We introduce a feature of no-signaling (Bell) nonlocal theories: namely, when a system of multiple parties manifests genuine nonlocal correlation, then there cannot be arbitrarily high nonlocal correlation among any subset of the parties. We call this feature complementarity of genuine multipartite nonlocality. We use Svetlichny's criterion for genuine multipartite nonlocality and nonlocal games to derive the complementarity relations under no-signaling constraints. We find that the complementarity relations are tightened for the much stricter quantum constraints. We compare this notion with the well-known notion of monogamy of nonlocality. As a consequence, we obtain tighter nontrivial monogamy relations that take into account genuine multipartite nonlocality. Furthermore, we provide numerical evidence showcasing this feature using a bipartite measure and several other well-known tripartite measures of nonlocality.

Figure 1

Plot of maximum achievable winning probability in a particular $S_n^j$ game, ${max}_{\mathcal{NS}}\left\{p\left(S_n^j\right)\right\}$, against the observed winning probability in another $S_n^i$ game, $p\left(S_n^i\right)$ (when $S_n^i$ and $S_n^j$ are not trivially complementary).
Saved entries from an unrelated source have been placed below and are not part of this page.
-- ==== Sys2Proof/Certificates/Slice0/Obligations.lean ====
section
/-! DEFINITION. The claims for the provers: what the rules of the manual say that the commands of the block do. -/

open Sys2Proof Sys2Proof.Machine

/-! ### The queue, the step, reset -/

/-- A step is the command at the front of the queue, run on the state with the rest of the queue. -/
def Obligations.StepRunsTheFrontCommand : Prop :=
  ∀ (c : Instr) (rest : List Instr) (s : State), s.pending = c :: rest → step s = exec c { s with pending := rest }

/-- A command uses up itself alone: after a step that answers a next state the queue is its old rest. With no command waiting one always-on cycle of 40 ns passes (the
model's choice, DESIGN CHOICE, log entry 40). -/
def Obligations.StepConsumesOneCommand : Prop :=
  (∀ s : State, s.pending = [] → step s = .next { s with time := { s.time with up := s.time.up + 160 } }) ∧
  (∀ s s' : State, s.Sound → step s = .next s' → s'.pending = s.pending.tail)

/-- No command is left without an answer: each gives a next state, but for an access of the Cellar beyond the DRAM fitted, which stops because it has no location
to act on (R293, Table 16.8). -/
def Obligations.EveryCommandAnswers : Prop :=
  (∀ (i : Instr) (s : State), (∃ t, exec i s = .next t) ∨
      (exec i s = .fault .noSuchDramAddress ∧
        ((∃ p5 n row, i = .cellarPortWrite p5 n ∧ s.halls.front p5 = some row ∧ s.cellar.capacity < (s.cellar.ring p5).base + (s.cellar.ring p5).size) ∨
         (∃ p a k, i = .cellarRead p a k ∧ s.cellar.capacity ≤ a)))) ∧
  ((∀ (p : Fin 6) (a : Nat) (k : ReadCheck) (s : State), fbit s.cellar.cfg F.CELLAR_CFG.ENABLE = true → s.cellar.capacity ≤ a →
      exec (.cellarRead p a k) s = .fault .noSuchDramAddress) ∧
    (∀ (p5 : Bool) (n : Nat) (s : State) (row : StoredRow), s.halls.front p5 = some row →
      let r := s.cellar.ring p5
      let p := if p5 then 5 else 0
      let fits := min (min n (row.bytes.length - r.taken)) (portBuffer p - (s.cellar.portOf p).level)
      r.dropping = false → 0 < fits → s.cellar.capacity < r.addr (r.pos + r.taken) 0 + fits → s.cellar.capacity < r.base + r.size →
      exec (.cellarPortWrite p5 n) s = .fault .noSuchDramAddress))

/-- Every step keeps the identification words as the manual hard-wires them and the memories in their canonical form. -/
def Obligations.StepKeepsSound : Prop :=
  ∀ s s' : State, s.Sound → step s = .next s' → s'.Sound

/-- The state right after reset: it is sound (identification words as hard-wired, memories in canonical form), and holds the values that the register tables give where
they are not 0: identification words, every listed fault source enabled, the queue empty, the rooms unpowered. -/
def Obligations.ResetLeavesTheStatedValues : Prop :=
  (State.reset.Sound) ∧
  (State.reset.host.idDevice = 0x00018650 ∧ State.reset.host.idVendor = 0x00001F3C ∧ State.reset.pending = [] ∧
    State.reset.power.front = false ∧ State.reset.power.loft = false ∧ State.reset.power.hearth = false ∧
    (∀ n, n < 128 → fbit (State.reset.source n).src F.FC_SRC.EN = sourceListed n) ∧
    (∀ k, k < 32 → State.reset.lockOwner k = 0) ∧ (∀ c, c < 8 → (State.reset.chan c).inq = [] ∧ (State.reset.chan c).outq = []) ∧
    State.reset.fw.stamped = [] ∧ State.reset.fw.long = none ∧ State.reset.probe.running = false)

/-- Device uptime never runs backwards (R267): only RESET_N and the loss of the rails start it afresh. -/
def Obligations.UptimeNeverRunsBack : Prop :=
  ∀ s s' : State, s.Sound → (s.pending.head? ≠ some .resetNLow) → (∀ torn, s.pending.head? ≠ some (.railRemoval torn)) → step s = .next s' →
    s.time.up ≤ s'.time.up

/-! ### Requests (R359 to R368) -/

/-- Firmware refuses a request with the first error that applies, in the order of R361: a failed check of steps 3 to 7; an AT block that does not hold. A
request whose command is not at the head of its carrier, or comes before firmware runs, leaves the state. A bulk command over PCIe waits for its buffer,
and a payload that does not match it refuses it with BULK (R362). -/
def Obligations.RequestsAreCheckedInOrder : Prop :=
  ∀ (i : Instr) (c : Fin 9) (sp : Spec) (s : State), requestRow s i = some (c, sp) →
    (vget s.fw.inbox c.val [] = [] → exec i s = .next s) ∧
    (∀ (r : Request) (rest : List Request), vget s.fw.inbox c.val [] = r :: rest →
      ((s.fwReady = false ∨ headerErr r.msg ≠ none ∨ msgCode r.msg ≠ sp.code) → exec i s = .next s) ∧
      (s.fwReady = true → headerErr r.msg = none → msgCode r.msg = sp.code → r.waitUp = none →
        ∀ e, s.firstRefusal sp r c.val = some e → exec i s = .next (s.refuse c.val r { status := e })) ∧
      (s.fwReady = true → headerErr r.msg = none → msgCode r.msg = sp.code → (r.waitUp ≠ none ∨ s.firstRefusal sp r c.val = none) → msgBulk r.msg = true →
        (c.val = 8 → bulkOf sp.code (msgTag r.msg) r.bulk = none → exec i s = .next (s.refuse c.val r { status := .bulk })) ∧
        (c.val ≠ 8 → (s.fw.bulk = [] ∨ s.bulkTurn c.val (r.waitUp.getD s.time.up) = false) →
          exec i s = .next { s with fw := { s.fw with inbox := vset s.fw.inbox c.val ({ r with waitUp := some (r.waitUp.getD s.time.up) } :: rest) } }) ∧
        (c.val ≠ 8 → ∀ bs more, s.fw.bulk = bs :: more → s.bulkTurn c.val (r.waitUp.getD s.time.up) = true → bulkOf sp.code (msgTag r.msg) bs = none →
          exec i s = .next (({ s with fw := { s.fw with bulk := more } } : State).refuse c.val r { status := .bulk })))) ∧
    (∀ (r : Request) (b : List Byte) (t : State), s.arrives sp c.val = some (r, b, t) → sp.s = true → t.badAt sp.code (r.cmd sp c.val b) = true →
      ∃ n, exec i s = .next (t.refuse c.val r { status := .param, index := n }))

/-- A refused command changes nothing (R361), and an answer changes, beside the command's effect, the carrier's stores alone. -/
def Obligations.AnswersChangeTheirCarrierAlone : Prop :=
  (∀ (c : Nat) (r : Request) (e : Err) (s : State), ∃ inbox out order eth,
      s.refuse c r e = { s with fw := { s.fw with inbox, out, order }, porch := { s.porch with eth } } ∧
        (∀ d, d ≠ c → vget inbox d [] = vget s.fw.inbox d [] ∧ vget out d [] = vget s.fw.out d [])) ∧
  (∀ (c : Nat) (r : Request) (index : Nat) (items : List Word) (s : State), ∃ inbox out order eth,
      s.answered c r index items = { s with fw := { s.fw with inbox, out, order }, porch := { s.porch with eth } } ∧
        (∀ d, d ≠ c → vget inbox d [] = vget s.fw.inbox d [] ∧ vget out d [] = vget s.fw.out d []))

/-- The response of a request (R360): word 1 holds STATUS, DETAIL and INDEX, and the messages behind the ones that wait carry the request's TAG and CODE,
KIND 1, MORE = 1 in all but the last. -/
def Obligations.ResponseLayout : Prop :=
  (∀ (c code tag st detail index : Nat) (items : List Word) (s : State), c < 8 →
    vget (s.reply c none code tag st detail index items).fw.out c [] =
      vget s.fw.out c [] ++ (mkSeries 1 code tag (statusWord st detail index :: items)).map (fun m => ⟨s.fw.order, m⟩)) ∧
  (∀ (kind code tag : Nat) (w : Word) (ws : List Word) (m : Msg), kind < 4 → code < 4096 → tag < 256 → m ∈ mkSeries kind code tag (w :: ws) →
    msgKind m = kind ∧ msgCode m = code ∧ msgTag m = tag ∧ msgMajor m = 1 ∧ msgWords m = m.length ∧ m.length ≤ 16) ∧
  (∀ (kind code tag : Nat) (w : Word) (ws : List Word), kind < 4 → code < 4096 → tag < 256 →
    (mkSeries kind code tag (w :: ws)).dropLast.all msgBulk = true ∧ ((mkSeries kind code tag (w :: ws)).getLast?.map msgBulk) = some false) ∧
  (∀ (kind code tag : Nat) (w : Word) (ws : List Word), ((mkSeries kind code tag (w :: ws)).flatMap (fun m => m.drop 1)) = w :: ws) ∧
  (∀ (st detail index : Nat), st < 65536 → detail < 256 → index < 256 →
    (statusWord st detail index).toNat = st + 65536 * detail + 2 ^ 24 * index)

/-- Commands that report (Table 20.3): each answers from the state and changes nothing else. -/
def Obligations.QueriesAnswer : Prop :=
  (Answers .identify noLeg (fun _ _ => True)
      (fun _ t => [0x8650, w32 (fget t.host.idDevice ⟨16, 8⟩), w32 (nbits t.boot.image.toNat 16 8), w32 (nbits t.boot.image.toNat 8 8),
        w32 (nbits t.boot.image.toNat 0 8), w32 (nbits t.boot.image.toNat 24 8), w32 t.host.serial, w32 (t.host.serial / 2 ^ 32), w32 t.larder.wear])
      (fun _ t => t) ∧
    Answers .status noLeg (fun _ _ => True)
      (fun _ t => [w32 t.fw.mode, w32 (t.legOn 0).toNat, w32 (t.legOn 1).toNat, w32 (t.traceNow 0), w32 (t.traceNow 0 / 2 ^ 32), w32 (t.traceNow 1),
        w32 (t.traceNow 1 / 2 ^ 32), w32 ((t.fw.long.map (·.code)).getD 0), w32 t.safe.toNat, w32 (t.fc.sources.toList.filter (·.raised)).length])
      (fun _ t => t) ∧
    Answers .progress noLeg (fun _ _ => True)
      (fun _ t => [w32 (fget t.host.progStat F.PROG_STAT.CODE), w32 (fget t.host.progStat F.PROG_STAT.STATE), t.host.progValue,
        w32 (fget t.host.progStat F.PROG_STAT.UNIT)]) (fun _ t => t) ∧
    Answers .timeRead noLeg (fun _ _ => True)
      (fun _ t => [w32 (t.now / 160 * 160), w32 (t.now / 160 * 160 / 2 ^ 32), t.timeStatWord, t.time.steer,
        w32 (wrapTo 32 (if t.srcInUse = 4 ∨ t.srcInUse = 5 then divHalfAway t.time.ptp.offset 65536 else 0))]) (fun _ t => t) ∧
    Answers .tachStatus noLeg (fun cmd _ => cmd.p 0 < 8)
      (fun cmd t => if t.power.front then
          [w32 (vget t.tach (cmd.p 0) {}).count, w32 ((vget t.tach (cmd.p 0) {}).count / 2 ^ 32), (vget t.tach (cmd.p 0) {}).period,
            w32 (wrapTo 32 (vget t.tach (cmd.p 0) {}).speed), (vget t.tach (cmd.p 0) {}).stat]
        else [0, 0, 0xFFFFFFFF, 0, 1]) (fun _ t => t) ∧
    Answers .zoneRead noLeg (fun cmd _ => cmd.p 0 < 256)
      (fun cmd t => (t.zone (cmd.p 0)).stat :: (t.zone (cmd.p 0)).det.toList.map (·.stat)) (fun _ t => t)) ∧
  (Answers .recordList noLeg (fun cmd _ => 1 ≤ cmd.p 2 ∧ cmd.p 2 ≤ 64)
      (fun cmd t => ((t.trig.store.filter (fun r => wat64 cmd.w 0 ≤ r.seq)).take (cmd.p 2)).flatMap
        (fun r => w64 r.seq ++ [w32 r.unit] ++ w64 r.fireTime ++ [w32 r.size, w32 r.flags])) (fun _ t => t) ∧
    Answers .surveyRead legFirst
      (fun cmd t => cmd.p 0 < 2 ∧ cmd.p 1 < 4 ∧ ∃ l, t.surveyItem (cmd.p 0) (cmd.p 1) = some l ∧ (((l.drop (cmd.p 2)).take (cmd.p 3)).flatten).length ≤ 3839)
      (fun cmd t => ((((t.surveyItem (cmd.p 0) (cmd.p 1)).getD []).drop (cmd.p 2)).take (cmd.p 3)).flatten.map w32) (fun _ t => t) ∧
    Answers .faultRead noLeg (fun cmd _ => cmd.p 0 ≤ 127 ∧ 1 ≤ cmd.p 1 ∧ cmd.p 1 ≤ 32 ∧ cmd.p 0 + cmd.p 1 ≤ 128)
      (fun cmd t => (List.range (cmd.p 1)).flatMap (fun i =>
        let f := t.source (cmd.p 0 + i)
        [w32 (cmd.p 0 + i), w32 (f.raised.toNat + 2 * f.cond.toNat + 4 * (fbit f.src F.FC_SRC.EN).toNat), w32 (fget f.src F.FC_SRC.SEVERITY),
          w32 (fget f.src F.FC_SRC.REACT), w32 f.history.length])) (fun _ t => t) ∧
    Answers .logRead noLeg (fun cmd _ => 1 ≤ cmd.p 1 ∧ cmd.p 1 ≤ 64)
      (fun cmd t => ((t.larder.entries.filter (fun e => cmd.p 0 ≤ e.number)).take (cmd.p 1)).flatMap LogEntry.words) (fun _ t => t) ∧
    Answers .planCheck noLeg (fun cmd _ => ∃ p, decodePlan cmd.w cmd.bulk = .ok p ∧ p.failed = none)
      (fun cmd _ => match decodePlan cmd.w cmd.bulk with | .ok p => [w32 (p.points 0), w32 (p.points 1), w32 p.load] | .error _ => []) (fun _ t => t) ∧
    Answers .planSuggest noLeg (fun cmd _ => 14400 ≤ cmd.p 2 ∧ cmd.p 2 ≤ 14900 ∧ 0 < max (cmd.p 0) (cmd.p 1) ∧
        (suggestPlan (max (cmd.p 0) (cmd.p 1)) (cmd.p 2)).isSome = true)
      (fun cmd _ => ((suggestPlan (max (cmd.p 0) (cmd.p 1)) (cmd.p 2)).getD []).map w32) (fun _ t => t))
Solid blue line, maximization over no-signaling probability distributions; dashed orange curve, quantum probabilities.

Figure 2

Plot of maximum achievable winning probability in a particular $S_k^j$ game, $max\left\{p\left(S_k^j\right)\right\}$, against the observed winning probability in an $S_n^i$ game, $p\left(S_n^i\right)$ [when $S_k^j\equiv S_n^i|({\mathcal{A}}_{n-k}=a,{\mathcal{B}}_{n-k}=b)$ for some $a,b\in \{0,1\}]$. Blue curve, maximization over no-signaling probability distributions; orange curve, quantum probabilities.

Figure 3

The proof sketch for Theorem 2. It utilizes Property 3, Property 4, and the relation presented in Theorem 1.

Figure 4

Extremal form of (a) monogamy of nonlocality versus (b) complementarity of genuine nonlocality in a bipartite and tripartite scenario.

Figure 5

Plot of maximum achievable value of the sum of winning probabilities of an $S_2$ game played between $A_1,A_2$ and $A_1,A_3$, $max\{p_{A_1{A}_2}\left(S_2\right)+p_{A_1{A}_3}\left(S_2\right)\}$, against the observed winning probability in an $S_3$ game, $p\left(S_3\right)$. Solid blue line, maximization over no-signaling probability distributions; dashed orange curve, quantum probabilities.

Figure 6

The curves of maximum achievable success probability in an $S_2$ game played between $A_1$ and $A_2$, $max\left\{p_{A_1,A_2}\left(S_2\right)\right\}$, against the winning probability in an $S_2$ game played between $A_1$ and $A_3$, $p_{A_1,A_3}\left(S_2\right)$, given different observed value of the winning probability in an $S_3$ game, $p_{A_1,A_2,A_3}\left(S_3\right)$: (a) no signaling and (b) quantum constraints. The first curve from the top corresponds to the topmost legend entry, the second curve to the second legend entry, and so on.

Figure 7

Plot of maximum achievable winning probability in a $S_2$ game, $max\left\{p\left(S_2\right)\right\}$ against some tripartite measures of nonlocality: (a) the observed winning probability in the $M_3$ game, $p\left(M_3\right)$; (b) the observed winning probability in the $N_3$ game, $p\left(N_3\right)$; (c) the observed value of Mermin's facet expression, $M{F}_3$; (d) The observed value of $I_3$; and (e) The observed winning probability in the GYNI game, $p\left(GYN{I}_3\right)$. For maximization over no-signaling probability distributions, the solid blue line, and for quantum probabilities, the dashed orange curve.